## Problem requirements
Find "-- ==== Sys2Proof/Safety/SwapEvents.lean" and "def NoOpenLoad (k" in the records below. Copy the lines holding them and every line between, exactly, and no others.

(Given information)

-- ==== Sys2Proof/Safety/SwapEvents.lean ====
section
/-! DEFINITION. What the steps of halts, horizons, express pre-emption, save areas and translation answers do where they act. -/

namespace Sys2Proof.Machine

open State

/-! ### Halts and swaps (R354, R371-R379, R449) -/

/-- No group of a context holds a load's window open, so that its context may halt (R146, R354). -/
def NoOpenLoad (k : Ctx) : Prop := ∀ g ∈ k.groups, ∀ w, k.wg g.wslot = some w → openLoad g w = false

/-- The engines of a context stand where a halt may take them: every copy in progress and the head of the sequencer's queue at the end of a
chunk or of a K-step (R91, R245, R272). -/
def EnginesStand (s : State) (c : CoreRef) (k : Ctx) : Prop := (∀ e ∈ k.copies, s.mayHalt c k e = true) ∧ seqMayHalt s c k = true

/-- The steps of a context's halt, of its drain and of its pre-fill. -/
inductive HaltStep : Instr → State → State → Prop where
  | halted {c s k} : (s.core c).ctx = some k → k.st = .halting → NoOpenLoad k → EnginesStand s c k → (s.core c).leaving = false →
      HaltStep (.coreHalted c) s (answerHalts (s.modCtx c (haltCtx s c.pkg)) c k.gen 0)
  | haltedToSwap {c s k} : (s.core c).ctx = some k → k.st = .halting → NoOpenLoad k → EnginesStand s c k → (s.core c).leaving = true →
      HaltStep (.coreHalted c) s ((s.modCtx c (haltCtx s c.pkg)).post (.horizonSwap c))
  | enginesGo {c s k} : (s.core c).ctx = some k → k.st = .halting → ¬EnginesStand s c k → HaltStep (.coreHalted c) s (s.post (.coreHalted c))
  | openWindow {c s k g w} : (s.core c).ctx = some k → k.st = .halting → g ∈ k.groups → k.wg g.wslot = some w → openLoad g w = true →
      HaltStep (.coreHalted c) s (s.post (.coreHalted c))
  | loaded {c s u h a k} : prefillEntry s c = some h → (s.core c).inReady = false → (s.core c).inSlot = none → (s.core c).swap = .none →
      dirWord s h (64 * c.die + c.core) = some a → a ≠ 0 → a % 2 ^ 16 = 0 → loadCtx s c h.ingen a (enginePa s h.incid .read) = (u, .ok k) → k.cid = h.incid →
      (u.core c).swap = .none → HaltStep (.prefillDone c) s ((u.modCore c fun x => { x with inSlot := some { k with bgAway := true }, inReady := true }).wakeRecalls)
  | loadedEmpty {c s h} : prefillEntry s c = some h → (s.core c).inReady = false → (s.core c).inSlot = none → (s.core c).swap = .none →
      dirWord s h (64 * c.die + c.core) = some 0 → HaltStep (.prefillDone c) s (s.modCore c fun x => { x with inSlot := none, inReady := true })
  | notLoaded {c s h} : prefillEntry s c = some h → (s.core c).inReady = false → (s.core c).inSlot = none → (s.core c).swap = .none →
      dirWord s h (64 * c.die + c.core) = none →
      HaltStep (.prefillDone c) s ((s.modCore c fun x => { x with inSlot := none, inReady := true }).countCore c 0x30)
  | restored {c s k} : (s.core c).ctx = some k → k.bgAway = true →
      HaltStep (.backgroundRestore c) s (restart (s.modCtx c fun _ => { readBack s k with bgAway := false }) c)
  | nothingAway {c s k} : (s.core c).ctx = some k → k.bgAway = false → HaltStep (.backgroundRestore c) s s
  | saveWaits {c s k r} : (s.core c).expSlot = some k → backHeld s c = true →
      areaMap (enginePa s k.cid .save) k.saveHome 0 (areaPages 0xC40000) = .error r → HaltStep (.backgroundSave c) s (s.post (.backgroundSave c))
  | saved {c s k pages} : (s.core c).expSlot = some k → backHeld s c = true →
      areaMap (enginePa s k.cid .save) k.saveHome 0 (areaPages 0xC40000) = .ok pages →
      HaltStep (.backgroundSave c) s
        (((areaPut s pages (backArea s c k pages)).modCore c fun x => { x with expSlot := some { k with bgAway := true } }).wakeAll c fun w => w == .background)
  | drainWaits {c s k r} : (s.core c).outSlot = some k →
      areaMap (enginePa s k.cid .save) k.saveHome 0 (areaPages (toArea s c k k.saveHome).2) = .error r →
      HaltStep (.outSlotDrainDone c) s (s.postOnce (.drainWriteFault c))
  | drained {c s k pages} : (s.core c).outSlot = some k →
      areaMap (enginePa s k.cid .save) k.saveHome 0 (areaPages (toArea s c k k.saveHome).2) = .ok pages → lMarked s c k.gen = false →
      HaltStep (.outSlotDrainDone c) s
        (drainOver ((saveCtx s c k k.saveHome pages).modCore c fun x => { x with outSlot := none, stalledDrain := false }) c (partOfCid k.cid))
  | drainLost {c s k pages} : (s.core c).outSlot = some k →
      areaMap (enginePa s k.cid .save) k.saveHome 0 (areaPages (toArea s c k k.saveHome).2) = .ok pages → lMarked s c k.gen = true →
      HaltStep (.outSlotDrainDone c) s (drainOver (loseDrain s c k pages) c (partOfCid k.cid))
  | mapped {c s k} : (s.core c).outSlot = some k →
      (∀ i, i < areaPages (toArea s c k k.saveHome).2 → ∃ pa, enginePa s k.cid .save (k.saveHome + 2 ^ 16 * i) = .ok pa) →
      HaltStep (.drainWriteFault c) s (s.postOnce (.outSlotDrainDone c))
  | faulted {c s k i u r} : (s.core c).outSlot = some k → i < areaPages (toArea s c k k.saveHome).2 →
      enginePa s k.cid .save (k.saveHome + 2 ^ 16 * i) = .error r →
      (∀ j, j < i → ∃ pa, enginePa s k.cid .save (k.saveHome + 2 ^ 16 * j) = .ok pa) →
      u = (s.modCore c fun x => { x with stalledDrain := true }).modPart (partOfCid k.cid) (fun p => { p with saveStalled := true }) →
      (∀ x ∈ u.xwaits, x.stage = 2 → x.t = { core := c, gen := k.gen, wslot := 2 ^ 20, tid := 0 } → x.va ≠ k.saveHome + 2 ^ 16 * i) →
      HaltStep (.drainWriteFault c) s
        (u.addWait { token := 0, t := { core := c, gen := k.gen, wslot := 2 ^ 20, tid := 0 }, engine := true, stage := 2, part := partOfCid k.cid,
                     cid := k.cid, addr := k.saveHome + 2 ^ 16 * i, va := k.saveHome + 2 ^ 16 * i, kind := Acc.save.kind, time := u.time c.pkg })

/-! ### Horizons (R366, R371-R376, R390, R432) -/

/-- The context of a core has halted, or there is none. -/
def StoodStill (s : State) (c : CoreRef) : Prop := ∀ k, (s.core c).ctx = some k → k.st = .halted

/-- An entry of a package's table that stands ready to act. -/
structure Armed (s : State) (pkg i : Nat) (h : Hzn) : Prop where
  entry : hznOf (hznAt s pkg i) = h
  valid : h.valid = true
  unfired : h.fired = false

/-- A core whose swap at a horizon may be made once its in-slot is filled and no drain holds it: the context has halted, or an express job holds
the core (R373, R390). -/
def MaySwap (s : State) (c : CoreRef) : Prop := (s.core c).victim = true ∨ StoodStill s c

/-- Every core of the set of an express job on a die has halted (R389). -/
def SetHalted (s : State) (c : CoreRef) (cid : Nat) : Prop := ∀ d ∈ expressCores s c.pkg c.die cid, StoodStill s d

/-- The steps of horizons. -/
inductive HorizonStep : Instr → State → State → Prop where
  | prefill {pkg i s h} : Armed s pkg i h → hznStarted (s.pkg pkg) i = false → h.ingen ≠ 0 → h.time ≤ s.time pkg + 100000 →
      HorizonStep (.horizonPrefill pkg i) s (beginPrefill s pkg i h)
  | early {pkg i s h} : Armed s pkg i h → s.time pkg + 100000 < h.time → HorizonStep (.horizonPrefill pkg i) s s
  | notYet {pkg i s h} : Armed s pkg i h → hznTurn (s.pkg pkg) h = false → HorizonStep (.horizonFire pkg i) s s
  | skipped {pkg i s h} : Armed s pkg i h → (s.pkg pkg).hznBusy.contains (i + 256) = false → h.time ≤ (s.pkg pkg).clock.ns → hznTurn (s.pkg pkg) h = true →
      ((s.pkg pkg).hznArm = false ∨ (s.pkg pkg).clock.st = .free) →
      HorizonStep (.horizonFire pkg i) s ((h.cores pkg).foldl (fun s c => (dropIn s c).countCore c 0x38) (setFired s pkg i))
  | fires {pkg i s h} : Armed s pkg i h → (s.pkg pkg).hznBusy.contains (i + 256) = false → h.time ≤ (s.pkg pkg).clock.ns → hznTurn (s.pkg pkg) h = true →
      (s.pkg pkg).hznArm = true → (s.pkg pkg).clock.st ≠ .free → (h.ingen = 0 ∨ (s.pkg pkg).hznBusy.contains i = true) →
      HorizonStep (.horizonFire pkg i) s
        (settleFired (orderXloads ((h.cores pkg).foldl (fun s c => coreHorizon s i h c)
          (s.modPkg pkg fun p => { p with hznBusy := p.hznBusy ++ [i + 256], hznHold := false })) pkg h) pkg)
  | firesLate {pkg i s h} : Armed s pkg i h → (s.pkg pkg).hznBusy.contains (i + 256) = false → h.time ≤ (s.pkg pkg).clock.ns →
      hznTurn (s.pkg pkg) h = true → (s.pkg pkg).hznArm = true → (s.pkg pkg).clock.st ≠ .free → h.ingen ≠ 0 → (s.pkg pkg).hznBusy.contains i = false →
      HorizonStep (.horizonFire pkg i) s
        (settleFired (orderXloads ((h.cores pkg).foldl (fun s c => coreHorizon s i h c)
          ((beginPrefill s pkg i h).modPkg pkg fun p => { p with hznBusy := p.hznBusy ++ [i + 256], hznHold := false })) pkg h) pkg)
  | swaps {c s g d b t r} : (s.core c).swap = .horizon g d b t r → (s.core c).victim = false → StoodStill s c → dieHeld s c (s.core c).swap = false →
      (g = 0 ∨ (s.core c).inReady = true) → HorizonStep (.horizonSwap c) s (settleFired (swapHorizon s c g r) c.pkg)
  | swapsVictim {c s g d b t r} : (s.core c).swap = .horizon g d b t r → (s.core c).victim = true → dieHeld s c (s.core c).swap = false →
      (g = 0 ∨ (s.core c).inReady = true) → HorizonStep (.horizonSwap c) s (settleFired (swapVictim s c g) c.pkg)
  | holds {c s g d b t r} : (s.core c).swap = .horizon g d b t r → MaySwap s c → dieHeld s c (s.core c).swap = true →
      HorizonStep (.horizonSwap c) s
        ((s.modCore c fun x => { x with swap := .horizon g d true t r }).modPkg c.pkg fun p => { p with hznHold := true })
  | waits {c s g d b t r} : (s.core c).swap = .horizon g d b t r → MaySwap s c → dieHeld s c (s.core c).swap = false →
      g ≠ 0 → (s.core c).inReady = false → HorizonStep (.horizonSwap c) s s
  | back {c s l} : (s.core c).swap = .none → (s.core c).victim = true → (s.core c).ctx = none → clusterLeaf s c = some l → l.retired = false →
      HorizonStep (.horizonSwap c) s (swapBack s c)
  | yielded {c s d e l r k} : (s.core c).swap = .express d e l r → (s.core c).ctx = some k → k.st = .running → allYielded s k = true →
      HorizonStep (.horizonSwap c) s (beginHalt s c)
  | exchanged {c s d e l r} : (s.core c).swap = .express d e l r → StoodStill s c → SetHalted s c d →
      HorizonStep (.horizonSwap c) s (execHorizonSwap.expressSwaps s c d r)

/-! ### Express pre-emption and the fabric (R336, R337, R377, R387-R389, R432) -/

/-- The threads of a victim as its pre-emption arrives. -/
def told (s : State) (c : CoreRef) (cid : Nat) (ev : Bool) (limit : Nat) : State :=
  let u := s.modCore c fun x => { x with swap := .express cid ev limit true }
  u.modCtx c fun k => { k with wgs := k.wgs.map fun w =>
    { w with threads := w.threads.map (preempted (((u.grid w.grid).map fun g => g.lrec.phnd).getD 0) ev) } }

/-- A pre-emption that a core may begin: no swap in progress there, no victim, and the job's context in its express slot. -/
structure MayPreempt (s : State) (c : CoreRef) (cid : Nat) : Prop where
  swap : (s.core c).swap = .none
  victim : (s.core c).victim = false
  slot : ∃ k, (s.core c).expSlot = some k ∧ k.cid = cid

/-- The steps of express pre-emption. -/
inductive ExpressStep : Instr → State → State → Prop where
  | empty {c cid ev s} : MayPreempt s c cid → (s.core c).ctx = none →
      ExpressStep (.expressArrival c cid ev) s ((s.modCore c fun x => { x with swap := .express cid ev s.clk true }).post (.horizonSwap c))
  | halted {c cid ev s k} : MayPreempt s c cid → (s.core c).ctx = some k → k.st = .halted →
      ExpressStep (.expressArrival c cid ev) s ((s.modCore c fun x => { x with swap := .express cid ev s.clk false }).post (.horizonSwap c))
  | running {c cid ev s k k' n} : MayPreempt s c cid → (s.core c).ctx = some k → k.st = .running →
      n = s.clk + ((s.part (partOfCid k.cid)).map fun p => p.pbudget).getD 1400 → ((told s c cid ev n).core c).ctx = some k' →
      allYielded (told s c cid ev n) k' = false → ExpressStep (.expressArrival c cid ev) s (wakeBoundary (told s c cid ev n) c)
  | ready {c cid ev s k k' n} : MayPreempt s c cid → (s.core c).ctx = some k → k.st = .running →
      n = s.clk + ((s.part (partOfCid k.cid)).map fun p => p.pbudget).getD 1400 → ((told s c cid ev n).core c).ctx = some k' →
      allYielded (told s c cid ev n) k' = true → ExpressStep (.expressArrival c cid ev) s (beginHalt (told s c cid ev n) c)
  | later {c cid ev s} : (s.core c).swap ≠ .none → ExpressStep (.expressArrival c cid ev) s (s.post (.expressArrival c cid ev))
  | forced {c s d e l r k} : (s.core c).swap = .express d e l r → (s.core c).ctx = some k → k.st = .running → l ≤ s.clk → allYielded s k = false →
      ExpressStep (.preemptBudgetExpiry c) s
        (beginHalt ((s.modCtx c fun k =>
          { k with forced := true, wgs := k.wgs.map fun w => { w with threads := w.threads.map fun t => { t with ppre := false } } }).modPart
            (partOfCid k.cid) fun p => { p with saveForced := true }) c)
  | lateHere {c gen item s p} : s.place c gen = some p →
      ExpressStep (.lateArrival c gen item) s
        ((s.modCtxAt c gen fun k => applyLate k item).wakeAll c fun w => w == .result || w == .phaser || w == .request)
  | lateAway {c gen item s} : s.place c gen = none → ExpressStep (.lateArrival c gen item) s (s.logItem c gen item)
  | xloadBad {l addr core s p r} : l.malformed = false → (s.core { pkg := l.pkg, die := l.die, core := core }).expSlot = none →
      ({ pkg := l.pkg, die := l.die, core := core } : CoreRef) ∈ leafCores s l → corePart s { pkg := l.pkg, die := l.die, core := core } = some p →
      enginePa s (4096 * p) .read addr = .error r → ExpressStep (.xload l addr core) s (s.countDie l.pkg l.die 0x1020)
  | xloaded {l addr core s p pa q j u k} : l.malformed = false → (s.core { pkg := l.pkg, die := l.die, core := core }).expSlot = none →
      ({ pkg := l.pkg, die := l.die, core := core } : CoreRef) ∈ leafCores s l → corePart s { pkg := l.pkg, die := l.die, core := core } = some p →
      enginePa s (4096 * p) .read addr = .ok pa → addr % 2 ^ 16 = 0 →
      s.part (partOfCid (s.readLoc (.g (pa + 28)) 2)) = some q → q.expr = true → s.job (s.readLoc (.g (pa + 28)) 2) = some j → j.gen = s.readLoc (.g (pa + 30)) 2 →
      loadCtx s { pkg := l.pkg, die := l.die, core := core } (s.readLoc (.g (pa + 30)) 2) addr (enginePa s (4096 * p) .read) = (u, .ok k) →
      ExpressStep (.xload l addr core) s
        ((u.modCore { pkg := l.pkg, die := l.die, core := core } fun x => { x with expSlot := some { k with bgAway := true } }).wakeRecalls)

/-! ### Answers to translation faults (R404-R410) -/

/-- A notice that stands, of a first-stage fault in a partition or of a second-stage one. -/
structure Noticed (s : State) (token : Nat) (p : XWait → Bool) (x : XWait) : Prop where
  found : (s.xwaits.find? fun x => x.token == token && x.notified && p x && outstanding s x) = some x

(End Given information)
(Given information)

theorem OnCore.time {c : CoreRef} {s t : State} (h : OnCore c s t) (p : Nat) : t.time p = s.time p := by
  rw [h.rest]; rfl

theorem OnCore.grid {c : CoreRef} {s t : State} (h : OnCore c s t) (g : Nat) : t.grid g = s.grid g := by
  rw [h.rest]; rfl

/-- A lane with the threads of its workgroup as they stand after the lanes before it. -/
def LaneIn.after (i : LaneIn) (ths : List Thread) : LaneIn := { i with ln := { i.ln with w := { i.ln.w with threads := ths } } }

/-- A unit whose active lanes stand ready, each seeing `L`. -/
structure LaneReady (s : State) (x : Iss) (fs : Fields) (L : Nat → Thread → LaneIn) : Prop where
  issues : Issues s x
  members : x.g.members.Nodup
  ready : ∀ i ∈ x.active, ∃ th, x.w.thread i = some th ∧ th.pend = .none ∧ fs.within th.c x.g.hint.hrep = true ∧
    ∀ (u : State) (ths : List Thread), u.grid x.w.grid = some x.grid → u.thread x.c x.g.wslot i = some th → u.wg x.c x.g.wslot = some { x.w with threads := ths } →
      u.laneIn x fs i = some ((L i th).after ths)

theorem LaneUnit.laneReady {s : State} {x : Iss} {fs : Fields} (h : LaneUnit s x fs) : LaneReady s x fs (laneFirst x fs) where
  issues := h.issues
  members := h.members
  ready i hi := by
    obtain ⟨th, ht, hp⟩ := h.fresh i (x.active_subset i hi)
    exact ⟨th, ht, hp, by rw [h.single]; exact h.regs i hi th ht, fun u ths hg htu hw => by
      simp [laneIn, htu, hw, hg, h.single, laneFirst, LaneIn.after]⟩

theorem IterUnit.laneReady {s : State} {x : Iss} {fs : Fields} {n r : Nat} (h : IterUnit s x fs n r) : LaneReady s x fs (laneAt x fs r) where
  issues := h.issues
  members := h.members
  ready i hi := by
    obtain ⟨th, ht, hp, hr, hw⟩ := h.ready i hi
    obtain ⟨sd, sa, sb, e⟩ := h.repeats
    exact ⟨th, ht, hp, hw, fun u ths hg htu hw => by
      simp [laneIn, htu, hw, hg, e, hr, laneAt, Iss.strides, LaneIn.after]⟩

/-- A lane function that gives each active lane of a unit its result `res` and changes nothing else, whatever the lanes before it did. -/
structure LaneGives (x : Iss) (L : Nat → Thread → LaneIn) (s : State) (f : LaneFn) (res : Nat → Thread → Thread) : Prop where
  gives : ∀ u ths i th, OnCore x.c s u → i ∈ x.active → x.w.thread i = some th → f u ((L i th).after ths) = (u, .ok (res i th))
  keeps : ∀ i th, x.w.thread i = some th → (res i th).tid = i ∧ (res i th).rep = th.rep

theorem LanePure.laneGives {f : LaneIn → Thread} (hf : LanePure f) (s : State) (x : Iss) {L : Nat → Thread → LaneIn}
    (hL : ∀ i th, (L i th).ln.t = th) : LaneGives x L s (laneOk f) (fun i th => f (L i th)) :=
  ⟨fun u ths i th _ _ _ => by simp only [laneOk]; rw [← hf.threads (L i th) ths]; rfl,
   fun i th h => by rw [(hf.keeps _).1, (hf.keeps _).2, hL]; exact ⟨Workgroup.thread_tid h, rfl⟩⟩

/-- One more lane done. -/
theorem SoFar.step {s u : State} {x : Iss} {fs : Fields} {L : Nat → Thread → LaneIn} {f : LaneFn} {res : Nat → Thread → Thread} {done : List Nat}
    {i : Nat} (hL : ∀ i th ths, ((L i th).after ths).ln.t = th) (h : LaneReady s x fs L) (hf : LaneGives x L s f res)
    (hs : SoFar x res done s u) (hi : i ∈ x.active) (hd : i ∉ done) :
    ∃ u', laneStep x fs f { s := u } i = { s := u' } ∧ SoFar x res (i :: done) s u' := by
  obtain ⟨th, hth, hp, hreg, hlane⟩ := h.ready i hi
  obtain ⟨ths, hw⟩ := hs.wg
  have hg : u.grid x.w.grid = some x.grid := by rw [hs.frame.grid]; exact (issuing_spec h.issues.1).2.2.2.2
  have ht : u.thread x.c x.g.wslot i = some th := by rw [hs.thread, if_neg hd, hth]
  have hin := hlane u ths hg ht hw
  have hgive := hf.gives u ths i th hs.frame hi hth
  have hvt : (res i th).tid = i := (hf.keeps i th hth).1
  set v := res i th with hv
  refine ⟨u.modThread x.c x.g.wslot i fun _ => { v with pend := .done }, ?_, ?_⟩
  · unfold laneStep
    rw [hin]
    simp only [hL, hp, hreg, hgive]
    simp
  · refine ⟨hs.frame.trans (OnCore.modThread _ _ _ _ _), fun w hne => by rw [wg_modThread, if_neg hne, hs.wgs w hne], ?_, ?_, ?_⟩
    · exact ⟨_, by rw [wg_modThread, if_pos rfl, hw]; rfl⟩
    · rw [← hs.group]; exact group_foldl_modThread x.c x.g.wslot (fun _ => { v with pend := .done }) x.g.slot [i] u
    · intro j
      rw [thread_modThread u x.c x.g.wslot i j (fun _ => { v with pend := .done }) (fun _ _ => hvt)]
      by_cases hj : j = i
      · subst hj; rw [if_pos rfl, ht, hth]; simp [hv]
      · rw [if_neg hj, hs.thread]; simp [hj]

(End Given information)

## Answer to the problem
-- ==== Sys2Proof/Safety/SwapEvents.lean ====
section
/-! DEFINITION. What the steps of halts, horizons, express pre-emption, save areas and translation answers do where they act. -/

namespace Sys2Proof.Machine

open State

/-! ### Halts and swaps (R354, R371-R379, R449) -/

/-- No group of a context holds a load's window open, so that its context may halt (R146, R354). -/
def NoOpenLoad (k : Ctx) : Prop := ∀ g ∈ k.groups, ∀ w, k.wg g.wslot = some w → openLoad g w = false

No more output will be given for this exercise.